WORK ITEM: Show only those lines of the entries where the string "meet" is found.

EXERCISE INPUTS:

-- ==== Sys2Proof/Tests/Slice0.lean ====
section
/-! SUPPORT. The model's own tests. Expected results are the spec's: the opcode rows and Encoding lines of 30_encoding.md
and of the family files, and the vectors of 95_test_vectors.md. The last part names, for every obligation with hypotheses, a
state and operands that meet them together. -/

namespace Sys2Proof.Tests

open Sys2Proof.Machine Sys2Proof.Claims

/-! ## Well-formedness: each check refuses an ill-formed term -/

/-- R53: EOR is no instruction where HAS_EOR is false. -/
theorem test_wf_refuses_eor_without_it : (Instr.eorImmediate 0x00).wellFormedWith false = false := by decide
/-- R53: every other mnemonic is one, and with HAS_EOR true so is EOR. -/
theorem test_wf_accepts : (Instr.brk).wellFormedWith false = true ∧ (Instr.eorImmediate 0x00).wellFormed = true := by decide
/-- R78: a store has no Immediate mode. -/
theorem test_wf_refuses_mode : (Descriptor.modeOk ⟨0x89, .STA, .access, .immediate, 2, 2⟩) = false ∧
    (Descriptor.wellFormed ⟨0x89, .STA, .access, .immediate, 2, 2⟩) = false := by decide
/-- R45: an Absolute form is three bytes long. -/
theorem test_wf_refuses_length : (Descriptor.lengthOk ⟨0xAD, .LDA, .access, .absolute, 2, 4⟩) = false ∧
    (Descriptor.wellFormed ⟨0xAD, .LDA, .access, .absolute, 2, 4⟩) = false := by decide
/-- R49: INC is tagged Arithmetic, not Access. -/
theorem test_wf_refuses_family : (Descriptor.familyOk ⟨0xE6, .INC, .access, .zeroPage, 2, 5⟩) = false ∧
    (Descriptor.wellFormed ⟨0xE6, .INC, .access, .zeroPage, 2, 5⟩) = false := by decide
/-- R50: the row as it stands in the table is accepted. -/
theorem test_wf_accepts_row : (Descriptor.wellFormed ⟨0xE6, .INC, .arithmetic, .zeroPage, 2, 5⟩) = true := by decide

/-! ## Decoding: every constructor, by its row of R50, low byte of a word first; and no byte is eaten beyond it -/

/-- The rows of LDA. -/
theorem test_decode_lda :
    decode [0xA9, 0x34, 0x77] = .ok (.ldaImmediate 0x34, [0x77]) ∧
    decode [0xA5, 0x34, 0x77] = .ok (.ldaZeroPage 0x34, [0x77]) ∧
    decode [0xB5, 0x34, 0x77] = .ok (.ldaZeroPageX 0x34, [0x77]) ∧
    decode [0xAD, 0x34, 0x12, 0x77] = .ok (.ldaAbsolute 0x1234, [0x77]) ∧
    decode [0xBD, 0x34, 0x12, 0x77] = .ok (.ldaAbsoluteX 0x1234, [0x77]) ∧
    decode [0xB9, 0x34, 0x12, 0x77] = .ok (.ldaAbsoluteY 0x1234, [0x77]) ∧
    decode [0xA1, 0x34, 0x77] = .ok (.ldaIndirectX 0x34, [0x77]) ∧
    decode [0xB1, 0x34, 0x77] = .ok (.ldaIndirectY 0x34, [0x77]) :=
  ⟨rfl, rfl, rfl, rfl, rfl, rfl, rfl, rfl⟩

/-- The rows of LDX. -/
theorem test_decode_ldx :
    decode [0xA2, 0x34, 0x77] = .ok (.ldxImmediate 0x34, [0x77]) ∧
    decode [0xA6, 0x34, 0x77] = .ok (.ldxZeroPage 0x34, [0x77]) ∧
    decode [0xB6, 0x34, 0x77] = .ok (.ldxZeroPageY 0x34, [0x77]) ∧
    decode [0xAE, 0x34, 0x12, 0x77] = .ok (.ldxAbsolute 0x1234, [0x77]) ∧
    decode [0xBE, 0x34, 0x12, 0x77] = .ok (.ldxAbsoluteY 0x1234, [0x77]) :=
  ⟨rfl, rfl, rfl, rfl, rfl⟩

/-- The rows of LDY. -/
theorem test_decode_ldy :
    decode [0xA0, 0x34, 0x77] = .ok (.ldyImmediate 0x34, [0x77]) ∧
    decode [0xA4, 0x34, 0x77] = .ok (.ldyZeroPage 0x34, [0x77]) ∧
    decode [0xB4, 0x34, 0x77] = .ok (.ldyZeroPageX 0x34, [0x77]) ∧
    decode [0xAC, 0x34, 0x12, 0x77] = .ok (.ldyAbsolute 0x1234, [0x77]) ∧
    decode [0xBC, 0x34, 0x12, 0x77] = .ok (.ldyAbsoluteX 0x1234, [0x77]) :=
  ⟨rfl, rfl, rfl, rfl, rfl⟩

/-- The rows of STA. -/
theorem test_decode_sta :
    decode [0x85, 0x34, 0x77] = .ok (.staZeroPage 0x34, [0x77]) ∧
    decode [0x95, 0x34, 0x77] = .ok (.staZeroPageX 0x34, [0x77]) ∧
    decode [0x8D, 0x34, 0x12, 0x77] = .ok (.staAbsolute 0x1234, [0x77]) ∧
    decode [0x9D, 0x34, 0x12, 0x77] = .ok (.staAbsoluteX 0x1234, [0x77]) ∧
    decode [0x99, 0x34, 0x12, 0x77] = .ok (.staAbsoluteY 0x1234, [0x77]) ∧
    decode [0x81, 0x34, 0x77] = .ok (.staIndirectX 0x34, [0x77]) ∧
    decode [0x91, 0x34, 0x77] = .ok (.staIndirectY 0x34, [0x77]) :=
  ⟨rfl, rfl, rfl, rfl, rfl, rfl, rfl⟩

==

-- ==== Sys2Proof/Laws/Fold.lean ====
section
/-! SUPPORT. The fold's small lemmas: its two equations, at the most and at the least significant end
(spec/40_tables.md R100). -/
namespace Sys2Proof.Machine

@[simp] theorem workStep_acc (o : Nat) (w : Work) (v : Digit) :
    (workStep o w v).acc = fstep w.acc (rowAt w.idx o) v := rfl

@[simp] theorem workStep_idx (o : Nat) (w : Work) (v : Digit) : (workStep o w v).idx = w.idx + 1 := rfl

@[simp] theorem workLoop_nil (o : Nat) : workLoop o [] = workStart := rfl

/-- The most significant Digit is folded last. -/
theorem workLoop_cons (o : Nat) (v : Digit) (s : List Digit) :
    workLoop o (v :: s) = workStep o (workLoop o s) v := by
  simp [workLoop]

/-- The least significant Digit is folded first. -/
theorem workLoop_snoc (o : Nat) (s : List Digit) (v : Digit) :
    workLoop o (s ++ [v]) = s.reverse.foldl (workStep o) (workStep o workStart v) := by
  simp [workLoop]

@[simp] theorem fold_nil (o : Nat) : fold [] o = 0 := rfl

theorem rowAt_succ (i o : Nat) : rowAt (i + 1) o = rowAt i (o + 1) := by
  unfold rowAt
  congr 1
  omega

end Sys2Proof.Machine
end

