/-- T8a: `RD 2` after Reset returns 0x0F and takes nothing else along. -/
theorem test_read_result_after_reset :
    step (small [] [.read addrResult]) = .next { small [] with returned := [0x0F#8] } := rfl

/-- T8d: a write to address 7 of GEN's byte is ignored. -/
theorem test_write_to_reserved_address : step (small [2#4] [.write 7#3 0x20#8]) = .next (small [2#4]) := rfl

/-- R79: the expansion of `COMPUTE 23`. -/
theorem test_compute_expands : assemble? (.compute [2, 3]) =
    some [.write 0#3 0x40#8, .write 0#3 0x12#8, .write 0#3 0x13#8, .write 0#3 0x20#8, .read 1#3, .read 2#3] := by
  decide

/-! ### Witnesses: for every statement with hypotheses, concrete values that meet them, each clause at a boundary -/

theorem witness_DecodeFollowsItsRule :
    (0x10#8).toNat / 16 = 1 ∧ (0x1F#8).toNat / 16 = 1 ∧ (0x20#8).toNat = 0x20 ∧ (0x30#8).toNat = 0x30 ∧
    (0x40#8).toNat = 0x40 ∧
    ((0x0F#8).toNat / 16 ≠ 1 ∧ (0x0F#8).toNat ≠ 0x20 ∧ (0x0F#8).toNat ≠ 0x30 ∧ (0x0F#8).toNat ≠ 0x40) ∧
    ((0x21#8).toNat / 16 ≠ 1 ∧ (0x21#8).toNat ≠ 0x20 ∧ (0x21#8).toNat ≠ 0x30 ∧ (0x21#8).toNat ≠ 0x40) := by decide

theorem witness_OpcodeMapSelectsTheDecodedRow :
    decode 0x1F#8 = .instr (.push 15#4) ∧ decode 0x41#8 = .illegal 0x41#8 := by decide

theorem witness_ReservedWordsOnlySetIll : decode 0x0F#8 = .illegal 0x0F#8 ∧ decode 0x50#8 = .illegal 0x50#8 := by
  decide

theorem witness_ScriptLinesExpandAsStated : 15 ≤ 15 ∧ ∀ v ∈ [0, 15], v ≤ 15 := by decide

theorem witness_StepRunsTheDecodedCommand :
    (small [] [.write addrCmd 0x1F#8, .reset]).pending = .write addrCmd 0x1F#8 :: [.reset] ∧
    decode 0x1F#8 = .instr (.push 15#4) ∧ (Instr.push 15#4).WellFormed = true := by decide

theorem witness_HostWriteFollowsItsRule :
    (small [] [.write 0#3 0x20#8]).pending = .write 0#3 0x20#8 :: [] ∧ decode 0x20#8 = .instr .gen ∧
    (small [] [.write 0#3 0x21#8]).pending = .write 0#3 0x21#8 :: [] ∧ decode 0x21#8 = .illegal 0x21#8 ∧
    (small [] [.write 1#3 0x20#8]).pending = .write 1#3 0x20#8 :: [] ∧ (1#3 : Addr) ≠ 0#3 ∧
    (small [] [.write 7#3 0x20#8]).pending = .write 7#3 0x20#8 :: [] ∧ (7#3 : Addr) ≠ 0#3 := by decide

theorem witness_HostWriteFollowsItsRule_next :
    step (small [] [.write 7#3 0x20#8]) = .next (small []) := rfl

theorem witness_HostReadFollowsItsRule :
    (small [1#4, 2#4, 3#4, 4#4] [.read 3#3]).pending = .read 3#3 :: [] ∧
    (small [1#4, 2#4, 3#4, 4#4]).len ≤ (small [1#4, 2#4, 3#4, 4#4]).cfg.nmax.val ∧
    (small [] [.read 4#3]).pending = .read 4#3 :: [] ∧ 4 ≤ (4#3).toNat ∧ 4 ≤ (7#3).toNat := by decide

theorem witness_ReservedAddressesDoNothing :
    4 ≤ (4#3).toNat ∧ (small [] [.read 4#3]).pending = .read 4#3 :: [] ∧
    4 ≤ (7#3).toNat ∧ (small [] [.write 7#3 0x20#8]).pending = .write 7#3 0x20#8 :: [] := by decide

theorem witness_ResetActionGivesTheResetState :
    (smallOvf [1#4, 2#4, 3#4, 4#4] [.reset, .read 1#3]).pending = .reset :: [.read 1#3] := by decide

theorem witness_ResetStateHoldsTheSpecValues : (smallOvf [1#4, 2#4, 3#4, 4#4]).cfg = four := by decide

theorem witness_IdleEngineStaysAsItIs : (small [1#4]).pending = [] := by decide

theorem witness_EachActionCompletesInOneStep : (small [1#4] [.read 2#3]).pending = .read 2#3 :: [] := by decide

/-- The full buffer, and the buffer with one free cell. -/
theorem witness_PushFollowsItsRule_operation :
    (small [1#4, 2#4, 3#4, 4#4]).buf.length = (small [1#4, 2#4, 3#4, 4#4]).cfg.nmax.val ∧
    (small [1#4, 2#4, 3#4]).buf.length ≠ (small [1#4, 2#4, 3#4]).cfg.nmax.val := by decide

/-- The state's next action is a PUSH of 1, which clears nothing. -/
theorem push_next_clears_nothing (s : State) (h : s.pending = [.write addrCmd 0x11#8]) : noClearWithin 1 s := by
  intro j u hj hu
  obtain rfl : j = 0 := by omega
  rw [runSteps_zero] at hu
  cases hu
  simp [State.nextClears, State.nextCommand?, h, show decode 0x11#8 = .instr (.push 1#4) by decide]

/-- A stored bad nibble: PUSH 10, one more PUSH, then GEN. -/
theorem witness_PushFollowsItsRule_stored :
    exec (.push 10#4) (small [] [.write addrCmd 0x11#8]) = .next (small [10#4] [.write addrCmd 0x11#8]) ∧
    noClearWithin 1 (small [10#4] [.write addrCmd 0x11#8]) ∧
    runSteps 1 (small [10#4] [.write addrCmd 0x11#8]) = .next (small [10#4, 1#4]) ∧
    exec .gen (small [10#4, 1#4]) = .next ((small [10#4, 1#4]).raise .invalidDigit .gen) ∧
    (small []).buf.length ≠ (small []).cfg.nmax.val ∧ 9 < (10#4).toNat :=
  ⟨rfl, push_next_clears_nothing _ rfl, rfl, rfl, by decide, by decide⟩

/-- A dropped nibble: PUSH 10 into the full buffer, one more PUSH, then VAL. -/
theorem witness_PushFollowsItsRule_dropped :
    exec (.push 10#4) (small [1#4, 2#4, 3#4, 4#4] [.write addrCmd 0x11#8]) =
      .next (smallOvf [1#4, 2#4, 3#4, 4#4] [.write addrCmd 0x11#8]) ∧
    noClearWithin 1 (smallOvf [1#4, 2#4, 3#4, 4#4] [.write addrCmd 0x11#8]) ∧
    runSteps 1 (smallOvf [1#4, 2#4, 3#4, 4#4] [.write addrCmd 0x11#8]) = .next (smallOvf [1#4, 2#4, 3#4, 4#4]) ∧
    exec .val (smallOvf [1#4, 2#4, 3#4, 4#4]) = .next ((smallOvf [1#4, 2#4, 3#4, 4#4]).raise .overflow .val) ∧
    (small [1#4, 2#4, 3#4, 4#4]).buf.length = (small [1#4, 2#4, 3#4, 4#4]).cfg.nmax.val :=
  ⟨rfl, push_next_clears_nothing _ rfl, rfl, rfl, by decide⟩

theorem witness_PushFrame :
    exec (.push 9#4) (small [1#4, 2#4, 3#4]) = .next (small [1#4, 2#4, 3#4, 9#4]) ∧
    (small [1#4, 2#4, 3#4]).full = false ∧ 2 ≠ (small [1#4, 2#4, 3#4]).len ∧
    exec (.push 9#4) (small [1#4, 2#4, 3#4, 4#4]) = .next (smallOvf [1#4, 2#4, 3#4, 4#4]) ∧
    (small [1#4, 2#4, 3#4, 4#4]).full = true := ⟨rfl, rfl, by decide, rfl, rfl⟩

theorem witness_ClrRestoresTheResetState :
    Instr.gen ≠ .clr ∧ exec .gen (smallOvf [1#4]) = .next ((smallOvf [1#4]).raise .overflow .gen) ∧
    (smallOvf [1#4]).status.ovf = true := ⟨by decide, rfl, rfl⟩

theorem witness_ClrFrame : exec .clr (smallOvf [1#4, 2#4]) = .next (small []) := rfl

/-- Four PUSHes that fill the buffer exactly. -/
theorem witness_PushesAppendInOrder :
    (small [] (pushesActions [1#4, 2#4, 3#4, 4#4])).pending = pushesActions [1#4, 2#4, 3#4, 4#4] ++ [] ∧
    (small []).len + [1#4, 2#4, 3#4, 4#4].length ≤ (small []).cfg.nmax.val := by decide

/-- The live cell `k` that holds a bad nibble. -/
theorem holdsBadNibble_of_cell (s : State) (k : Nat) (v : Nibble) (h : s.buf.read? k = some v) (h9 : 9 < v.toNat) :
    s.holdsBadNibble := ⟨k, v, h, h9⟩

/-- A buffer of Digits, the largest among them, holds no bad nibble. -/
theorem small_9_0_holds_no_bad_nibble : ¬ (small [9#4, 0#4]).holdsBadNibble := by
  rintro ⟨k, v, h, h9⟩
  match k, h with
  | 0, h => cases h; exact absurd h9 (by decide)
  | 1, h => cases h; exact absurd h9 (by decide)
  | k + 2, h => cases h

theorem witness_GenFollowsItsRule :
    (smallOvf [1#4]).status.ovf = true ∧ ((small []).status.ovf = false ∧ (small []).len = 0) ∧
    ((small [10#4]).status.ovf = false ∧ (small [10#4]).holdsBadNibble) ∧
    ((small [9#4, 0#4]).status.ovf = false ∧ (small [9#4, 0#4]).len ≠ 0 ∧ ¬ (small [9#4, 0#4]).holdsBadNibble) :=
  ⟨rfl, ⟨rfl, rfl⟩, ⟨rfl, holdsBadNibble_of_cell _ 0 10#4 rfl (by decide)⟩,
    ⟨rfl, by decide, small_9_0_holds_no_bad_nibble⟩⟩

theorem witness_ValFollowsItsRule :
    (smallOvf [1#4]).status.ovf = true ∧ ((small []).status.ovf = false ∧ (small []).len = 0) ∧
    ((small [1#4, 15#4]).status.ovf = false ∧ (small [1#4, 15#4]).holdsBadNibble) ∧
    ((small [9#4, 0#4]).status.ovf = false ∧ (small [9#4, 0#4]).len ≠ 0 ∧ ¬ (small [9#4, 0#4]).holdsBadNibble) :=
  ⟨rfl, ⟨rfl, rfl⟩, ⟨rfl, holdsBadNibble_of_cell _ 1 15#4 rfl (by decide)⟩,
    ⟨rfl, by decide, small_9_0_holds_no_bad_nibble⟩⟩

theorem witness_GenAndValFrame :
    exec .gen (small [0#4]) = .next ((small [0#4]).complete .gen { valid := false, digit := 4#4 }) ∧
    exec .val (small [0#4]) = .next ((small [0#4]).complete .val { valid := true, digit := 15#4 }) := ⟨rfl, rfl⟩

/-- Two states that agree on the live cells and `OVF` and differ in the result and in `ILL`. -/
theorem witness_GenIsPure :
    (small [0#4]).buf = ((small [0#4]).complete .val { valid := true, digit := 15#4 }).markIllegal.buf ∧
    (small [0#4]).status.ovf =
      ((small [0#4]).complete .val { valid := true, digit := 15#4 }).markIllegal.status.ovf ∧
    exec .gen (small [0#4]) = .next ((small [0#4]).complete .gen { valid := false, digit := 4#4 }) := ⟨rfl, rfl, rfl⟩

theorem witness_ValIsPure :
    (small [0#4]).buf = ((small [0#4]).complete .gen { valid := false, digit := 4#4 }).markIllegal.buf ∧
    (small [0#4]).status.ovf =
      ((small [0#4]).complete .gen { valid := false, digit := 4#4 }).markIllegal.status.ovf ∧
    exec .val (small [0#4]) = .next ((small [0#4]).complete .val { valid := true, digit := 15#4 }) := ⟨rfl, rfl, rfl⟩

WRITTEN RESPONSE:
state and operands that meet them together. -/
/-! ### Witnesses: for every statement with hypotheses, concrete values that meet them, each clause at a boundary -/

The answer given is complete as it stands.